◆ Requirement ◆
Repeat nothing but the line containing "have e2 : kickTerm (u.replied .authority" and the lines that follow it, up to and including the last line of the data below.

◆ Input records ◆

-- ==== Sys2Proof/Laws/Answers.lean ====
section
/-! SUPPORT. A request whose effect gives the transmitters nothing new is answered with exactly its effect and its reply. -/

namespace Sys2Proof.Machine

/-- A lane of a vector of lanes. -/
theorem State.lane_eq (s : State) (l : LaneId) : s.lane l = s.lanes[l.val] := rfl

/-- A lane after the transmitters have chosen. -/
theorem transmitLanes_lane (s : State) (l : LaneId) : (transmitLanes s).lane l = Lane.transmit s.profiles (s.lane l) := by
  simp [State.lane_eq, transmitLanes]

/-- A port that chose nothing with one sign-ACK timeout chooses nothing with another. -/
theorem Port.transmit_fixed {a : Nat} {p : Port} (h : p.transmit a = p) (b : Nat) : p.transmit b = p := by
  have := Port.transmit_transmit a b p
  rwa [h] at this

/-- The lane transmitters of a settled part, lane by lane. -/
theorem port_settled {s : State} (h : transmitLanes s = s) (l : LaneId) (a : Nat) :
    (s.lane l).port.transmit a = (s.lane l).port := by
  have h1 : (transmitLanes s).lane l = s.lane l := by rw [h]
  have h2 : (transmitLanes s).lane l = Lane.transmit s.profiles (s.lane l) := transmitLanes_lane s l
  have h3 : (Lane.transmit s.profiles (s.lane l)).port = (s.lane l).port := by rw [← h2, h1]
  exact Port.transmit_fixed h3 a

/-- The lane transmitters choose nothing where no port would. -/
theorem transmitLanes_of_ports {u : State} (h : ∀ (l : LaneId) (a : Nat), (u.lane l).port.transmit a = (u.lane l).port) :
    transmitLanes u = u := by
  have e : u.lanes.map (Lane.transmit u.profiles) = u.lanes := by
    apply Vector.ext
    intro i hi
    rw [Vector.getElem_map]
    have := h ⟨i, hi⟩ (u.profiles.get (u.lanes[i]).lcu.profile).signAck
    simp only [State.lane_eq] at this
    simp only [Lane.transmit, this]
  unfold transmitLanes
  rw [e]

/-- The lane transmitters choose nothing where every port is as in a settled part. -/
theorem transmitLanes_of_same {s u : State} (h : transmitLanes s = s) (hp : ∀ l : LaneId, (u.lane l).port = (s.lane l).port) :
    transmitLanes u = u :=
  transmitLanes_of_ports fun l a => by rw [hp l]; exact port_settled h l a

/-- The authority transmitter chooses nothing where its link and the attention-pending flag are as in a settled part. -/
theorem kickAuth_of_same {s u : State} (h : kickAuth s = s) (hl : u.auth = s.auth) (ha : u.attention = s.attention) :
    kickAuth u = u := by
  by_cases hf : s.auth.state = .up ∧ s.auth.tx = none
  · have hr := reply_none_of_kickAuth h hf.1 hf.2
    have hat : s.attention = false := by
      cases hb : s.attention with
      | false => rfl
      | true =>
        have := congrArg State.attention h
        simp [kickAuth, hf, hr, hb] at this
    simp [kickAuth, hl, ha, hr, hat]
  · simp only [kickAuth, hl, if_neg hf]

/-- What the terminal transmitter has when it is free and has chosen: no reply, no flag, no record. -/
theorem nothing_of_kickTerm {s : State} (h : kickTerm s = s) (hf : s.term.state = .up ∧ s.term.tx = none) :
    s.term.reply = none ∧ s.firstEvent = none ∧ s.records = [] := by
  have hr := reply_none_of_kickTerm h hf.1 hf.2
  have htx := congrArg (fun t : State => t.term.tx) h
  simp only [kickTerm, hf, and_self, if_true, hr] at htx
  refine ⟨hr, ?_⟩
  cases he : s.firstEvent with
  | some e =>
    cases hrec : s.records with
    | nil => simp [chooseTerm, he, hrec, sendEvent, beginTerm, clearEvent] at htx
    | cons r rs =>
      simp only [chooseTerm, he, hrec] at htx
      split at htx <;> simp [sendEvent, sendRecord, beginTerm, clearEvent] at htx
  | none =>
    cases hrec : s.records with
    | nil => exact ⟨rfl, rfl⟩
    | cons r rs => simp [chooseTerm, he, hrec, sendRecord, beginTerm] at htx

/-- The terminal transmitter chooses nothing where its link, the event flags and the records are as in a settled part. -/
theorem kickTerm_of_same {s u : State} (h : kickTerm s = s) (hl : u.term = s.term) (he : u.events = s.events)
    (hr : u.records = s.records) : kickTerm u = u := by
  unfold kickTerm
  split
  · next hf =>
    rw [hl] at hf
    obtain ⟨h1, h2, h3⟩ := nothing_of_kickTerm h hf
    have h4 : u.firstEvent = none := by
      rw [← h2]; simp only [State.firstEvent, State.eventFlag, he]
    simp [hl, h1, chooseTerm, h4, hr, h3]
  · rfl

/-- A terminal request after whose effect the lane transmitters choose nothing, and which changes no authority link and no attention
flag, is answered with exactly its effect. -/
theorem settle_replied_terminal_of_lanes {s u : State} (r : Reply) (h : OpenLink .terminal s) (hp : transmitLanes u = u)
    (hA : u.auth = s.auth) (ha : u.attention = s.attention) (ht : u.term = s.term) :
    settle (u.replied .terminal r) = u.answered .terminal r := by
  obtain ⟨⟨hset, _⟩, hup, hrep⟩ := h
  obtain ⟨_, _, hK⟩ := (settle_eq_self_iff s).1 hset
  simp only [State.link_terminal] at hup hrep
  have hup' : u.term.state = .up := by rw [ht]; exact hup
  have e1 : transmitLanes (u.replied .terminal r) = u.replied .terminal r := by
    have h1 := congrArg (fun x : State => x.replied .terminal r) hp
    exact h1
  have e2 : kickTerm (u.replied .terminal r) = u.answered .terminal r := by
    cases htx : u.term.tx with
    | none => simp [kickTerm, State.replied, State.modLink, State.answered, hup', htx]
    | some x => simp [kickTerm, State.replied, State.modLink, State.answered, htx]
  have e3 : kickAuth (u.answered .terminal r) = u.answered .terminal r := kickAuth_of_same hK hA ha
  simp only [settle, e1, e2, e3]

/-- A terminal request whose effect changes no port, no authority link and no attention flag is answered with exactly its effect. -/
theorem settle_replied_terminal {s u : State} (r : Reply) (h : OpenLink .terminal s)
    (hp : ∀ l : LaneId, (u.lane l).port = (s.lane l).port) (hA : u.auth = s.auth) (ha : u.attention = s.attention)
    (ht : u.term = s.term) : settle (u.replied .terminal r) = u.answered .terminal r :=
  settle_replied_terminal_of_lanes r h (transmitLanes_of_same ((settle_eq_self_iff s).1 h.1.1).1 hp) hA ha ht

/-- The sign-collision flag plays no part in what a port sends. -/
theorem Port.transmit_collision (a : Nat) (p : Port) (b : Bool) :
    ({ p with collision := b } : Port).transmit a = { p.transmit a with collision := b } := by
  unfold Port.transmit
  dsimp only
  repeat' split
  all_goals (first | rfl | simp_all [Port.send])

/-- An authority request whose effect changes no port, nothing the terminal transmitter sends and no attention flag is answered with
exactly its effect. -/
theorem settle_replied_authority {s u : State} (r : Reply) (h : OpenLink .authority s)
    (hp : ∀ l : LaneId, (u.lane l).port = (s.lane l).port) (hA : u.auth = s.auth) (ht : u.term = s.term)
    (he : u.events = s.events) (hr : u.records = s.records) :
    settle (u.replied .authority r) = u.answered .authority r := by
  obtain ⟨⟨hset, _⟩, hup, hrep⟩ := h
  obtain ⟨hL, hT, _⟩ := (settle_eq_self_iff s).1 hset
  simp only [State.link_authority] at hup hrep
  have hup' : u.auth.state = .up := by rw [hA]; exact hup
  have e1 : transmitLanes (u.replied .authority r) = u.replied .authority r := transmitLanes_of_same hL hp
  have e2 : kickTerm (u.replied .authority r) = u.replied .authority r := kickTerm_of_same hT ht he hr
  have e3 : kickAuth (u.replied .authority r) = u.answered .authority r := by
    cases htx : u.auth.tx with
    | none => simp [kickAuth, State.replied, State.modLink, State.answered, hup', htx]
    | some x => simp [kickAuth, State.replied, State.modLink, State.answered, htx]
  simp only [settle, e1, e2, e3]

end Sys2Proof.Machine
end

◆ Written response ◆
  have e2 : kickTerm (u.replied .authority r) = u.replied .authority r := kickTerm_of_same hT ht he hr
  have e3 : kickAuth (u.replied .authority r) = u.answered .authority r := by
    cases htx : u.auth.tx with
    | none => simp [kickAuth, State.replied, State.modLink, State.answered, hup', htx]
    | some x => simp [kickAuth, State.replied, State.modLink, State.answered, htx]
  simp only [settle, e1, e2, e3]

end Sys2Proof.Machine
end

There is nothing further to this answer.